The Dirichlet energy of a smooth function measures how variable the function is. Due to its deep connection to the Laplace–Beltrami operator, Dirichlet energy plays an important role in digital geometry processing. Given a 2-manifold triangle mesh $M$ with vertex set $V$, the generalized Rippa’s theorem shows that the Dirichlet energy among all possible triangulations of $V$ arrives at its minimum on the intrinsic Delaunay triangulation (IDT) of $V$. Recently, Delaunay meshes (DM) – a special type of triangle mesh whose IDT is the mesh itself – were proposed, which can be constructed by splitting mesh edges and refining the triangulation to ensure the Delaunay condition.

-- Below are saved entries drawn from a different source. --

-- ==== Sys2Proof/Tests/Slice0.lean ====
section
/-! SUPPORT. Ill-formed commands that the checks refuse; for each statement, states and operands that meet the hypotheses of its clauses;
and small tests of single commands. -/

namespace Sys2Proof.Machine
open Sys2Proof

-- One theorem after the other: checked all at once they take more threads than a checker has memory for.
set_option Elab.async false

/-! ### Small states -/

/-- Power on, out of reset. -/
def tPower : Power := { Power.reset with standby := true, railsOn := true, porDone := true, pwrEn := true, pgood := true }

/-- A READY device with its clocks, every enable and the Trepel Link. -/
def tUp : State :=
  { State.reset with dev := .ready, prev := .warmStart, power := tPower, time := 5000000000, regs := [(0x10, 0x7D)],
                     trepel := { Trepel.reset with state := 1 },
                     bndy := { Bndy.reset with wins := [(0, { base := 0, pages := 0xFFFFFFF, valid := true, read := true, write := true })] } }

/-- The same, ACTIVE with context 0 as given. -/
def tAct (x : Ctx) : State := { tUp with dev := .active, prev := .ready, ctxs := [(0, x)] }

/-- An active context with nothing in it. -/
def tCtx : Ctx := { Ctx.empty with st := .active }

/-- `State.Takes`, as a test. -/
def takesB (s : State) (p : Path) (a : Nat) (v : Word) : Bool :=
  s.pathUp p && !s.pathWaits p && (s.discards p a).isNone && s.audit.reserve.isEmpty && decide (s.audit.lostRun = 0) &&
    decide (s.audit.ring.length + 64 ≤ auditSlots) && !s.originRefused p a v.toNat

theorem takes_of {s : State} {p : Path} {a : Nat} {v : Word} (h : takesB s p a v = true) : s.Takes p a v := by
  simp only [takesB, Bool.and_eq_true, Bool.not_eq_true', decide_eq_true_eq, Option.isNone_iff_eq_none, List.isEmpty_iff] at h
  exact ⟨h.1.1.1.1.1.1, h.1.1.1.1.1.2, h.1.1.1.1.2, h.1.1.1.2, h.1.1.2, h.1.2, h.2⟩

/-- The device of `tAct` with stack 0 READY, and in HBM a page table of context 0 that maps VA 0 to frame 4. -/
def tMem (x : Ctx) : State :=
  let put := fun (m : List Host.Cell) (a : Nat) (b : Bytes) => NMap.setRun hbmClear m a b
  let mem := put (put (put [] 0x200000 (leBytes 8 0x400001)) 0x400000 (leBytes 8 0x600001)) 0x600000 (leBytes 8 0x800003)
  ({ tAct x with mem := mem, hbm := [(0, { Stack.empty with state := 2 })], bndy := { tUp.bndy with tableFrames := [1, 2, 3] } }).setReg (aCtx 0 0x10) 0x200000

/-- A 64-byte flit of sequence number 1, and an IDLE one. -/
def tFlit (hdr : Nat) : Bytes := let b := leBytes 2 hdr ++ List.replicate 246 0; b ++ leBytes 8 (crc64 b)

/-- One ring of context 0 enabled, its first entry fetched. -/
def tRing (r : Nat) (e : Bytes) : State :=
  (tAct { tCtx with rings := [(r, { Ring.empty with fetched := [e], compPtr := 1 })] }).setReg (aRing 0 r 8) 0x601

/-- A 64-byte entry or descriptor with its CHECK. -/
def tEntry (b : Bytes) : Bytes := withCheck (sliceB b 0 60)

/-- A segment of one task, its table in host memory at 0. -/
def tSeg (flags count id : Nat) : Bytes := tEntry (leBytes 1 1 ++ leBytes 1 flags ++ leBytes 2 count ++ leBytes 4 id ++ leBytes 16 0 ++ leBytes 4 0x80000001 ++ leBytes 1 1)

/-- A task descriptor without slots. -/
def tDesc (kind flags : Nat) (params : Bytes) : Bytes :=
  tEntry (leBytes 1 kind ++ leBytes 1 flags ++ leBytes 30 0 ++ sliceB params 0 24 ++ leBytes 4 0xFFFFFFFF)

/-- Handle of one binary32 value at VA 0. -/
def tScalar : Handle :=
  { addrA := 0, addrB := 0, tiles := 1, format := 0, flags := 0, rows := 1, cols := 1, source := none, clipBound := false, charge := 0, shadow := none,
    kept := none }

/-- A task of a kind and OP in a state. -/
def tTask (st : TaskState) (kind op : Nat) : Task :=
  { ref := { ctx := 0, ring := 0, seg := 0, index := 0 }, order := 0, step := 0, desc := tDesc kind 0 (leBytes 1 op), ext := [], attempt := 0, level := 0, st := st,
    cluster := none, engine := none, trips := 0, superseded := false, deadline := 0, issuedAt := 0, stepped := false, verDue := none, orient := false, binds := [], undo := [], undoVers := [], pip := [], pipRes := [],
    pipMax := 0, ledger := none, held := none, res := Result.empty }

/-- Context 0 with one task. -/
def tRun (t : Task) : State := tAct { tCtx with tasks := [t] }

/-- A packet of one kind that has come for context 0. -/
def tPacket (op : Byte) (payload : Bytes) : Packet :=
  { epoch := false, cls := 0, addrMode := false, poison := false, mc := false, dst := 0, op := op, src := 5, job := 0, counter := 0, seq := 1, retx := false,
    last := false, mcSpan := 0, mcDim := 0, target := 0, info := 0, altRank := 0, vc := false, hops := 0, payload := payload }
def tDelivered (c : Option Nat) (p : Packet) (s : State) : State :=
  { s with fabric := { s.fabric with delivered := [{ port := 0, ctx := c, pkt := p }] } }

def tTaskRef : TaskRef := { ctx := 0, ring := 0, seg := 0, index := 0 }

/-! ### What meets the hypotheses -/

theorem test_meets_StepRunsFront : State.reset.pending = [] := rfl

theorem test_meets_StepKeepsInvariant : tUp.inv = true ∧ (tAct tCtx).inv = true ∧
    ∃ t, step { tAct tCtx with pending := [.gctlDrain (.core 0)] } = .next t := ⟨by decide +kernel, by decide +kernel, _, rfl⟩

theorem test_meets_CommandFrame : ∃ t, exec (.spineLinkDown 0) tUp = .next t := ⟨_, rfl⟩

theorem test_meets_RecordingOnlyRecords : tUp.regsWf = true ∧ tUp.keysRise = true := by decide +kernel

/-- A counter below its end, at its end, and stopped. -/
theorem test_meets_CountersSaturate :
    (tUp.regsWf = true ∧ tUp.countOvf 0x50 = false ∧ tUp.count 0x50 + 1 < 2 ^ 48 - 1) ∧
    (let s := { tUp with regs := [(0x50, 0xFFFFFFFE), (0x54, 0xFFFF)] }
     s.regsWf = true ∧ s.countOvf 0x50 = false ∧ 2 ^ 48 - 1 ≤ s.count 0x50 + 1) ∧
    (let s := { tUp with regs := [(0x50, 0xFFFFFFFF), (0x54, 0x8000FFFF)] }
     s.regsWf = true ∧ s.countOvf 0x50 = true) := by decide +kernel

theorem test_meets_RailsComeUp :
    let off := State.reset
    let p := off.power
    (off.power.railsOn = false ∧ off.power.standby = false ∧ ({ p with pwrEn := true }).pwrEn = true ∧ off.power.pwrEn = false) ∧
    (let q := { p with standby := true }; q.railsOn = false ∧ q.pwrEn = false ∧ q.standby = true ∧ q.railLatch = false) ∧
    (let q := { p with standby := true, railLatch := true }; q.railsOn = false ∧ q.pwrEn = false ∧ q.railLatch = true) ∧
    (let q := { p with standby := true, pwrEn := true, brownOut := true }; q.railsOn = false ∧ q.brownOut = true ∧ q.pwrEn = true) ∧
    (let q := { p with standby := true, pwrEn := true, recoveryCycle := true }; q.railsOn = false ∧ q.recoveryCycle = true) ∧
    (let q := { p with refNet := false }; q.railsOn = false ∧ (q.refSys && q.refNet) = false) := by decide

theorem test_meets_RailsGoOff :
    (tUp.power.railsOn = true ∧ tUp.power.pwrEn = true ∧ tUp.power.standby = true) ∧
    (let s := { tUp with dev := .warmStart, boot := { Boot.reset with running := true, fromPor := false },
                         flash := { Flash.blank with start := { Flash.blank.start with recoveryPending := some 1 } } }
     s.power.railsOn = true ∧ s.starting = true ∧ s.boot.running = true ∧ s.boot.fromPor = false ∧ s.flash.start.recoveryPending.isSome = true) := by
  decide

theorem test_meets_PorReleaseStartsCold :
    let s := { State.reset with power := { tPower with porDone := false } }
    s.dev = .off ∧ s.power.railsOn = true ∧ s.power.pgood = true ∧ s.power.porDone = false ∧ s.power.refSys = true ∧ s.power.refNet = true ∧
      s.power.resetLow = false ∧ s.power.dbgLow = false ∧ s.power.heldScan = false ∧ s.regsWf = true := by decide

This paper focuses on Dirichlet energy for functions defined on DMs. Given an arbitrary function $f$ defined on the original mesh vertices $V$, we present a scheme to assign function values to the DM vertices $V_{new}\supset V$ by interpolating $f$. We prove that the Dirichlet energy on DM is no more than that on the IDT. Furthermore, among all possible functions defined on $V_{new}$ by interpolating $f$, our scheme attains the global minimum of Dirichlet energy on a given DM.

光滑函数的Dirichlet能量测量函数的可变性。由于其与Laplace–Beltrami运算符的紧密联系，Dirichlet能量在数字几何处理中起着重要的作用。给定2流形三角形网格$\mathrm{中号}$ 带有顶点集 $V$，广义Rippa定理表明，在所有可能的三角剖分中Dirichlet能量 $V$ 到达内在的Delaunay三角剖分（IDT）的最小值 $V$。最近，提出了Delaunay网格（DM）–一种特殊的三角形网格，其IDT为网格本身–可以通过分割网格边缘并细化三角剖分以确保Delaunay条件来构造。本文着重讨论DM定义的函数的Dirichlet能量。给定任意函数$F$ 在原始网格顶点上定义 $V$，我们提出了一种将函数值分配给DM顶点的方案 $V_{ñËw}\supset V$ 通过插值 $F$。我们证明DM上的Dirichlet能量不超过IDT上的Dirichlet能量。此外，在$V_{ñËw}$ 通过插值 $F$，我们的方案在给定的DM上实现了Dirichlet能量的全局最小值。